--- LISTED RECORDS Enclosed Below ---

/-- A send with no fragment left completes. -/
theorem runSend_nil (who : Nat) (dest : Addr) (n : Nat) (s : State) :
    runSend who dest n [] s = finish opLsSend .ok (.bool true) s := by
  cases n <;> rfl

end Sys2Proof.Machine
end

--- End of Enclosed LISTED RECORDS ---

- **WHAT IS EXPECTED**: The answer must be all the lines above that hold the word "dest".

- **TASK ANSWER**:
theorem runSend_nil (who : Nat) (dest : Addr) (n : Nat) (s : State) :
    runSend who dest n [] s = finish opLsSend .ok (.bool true) s := by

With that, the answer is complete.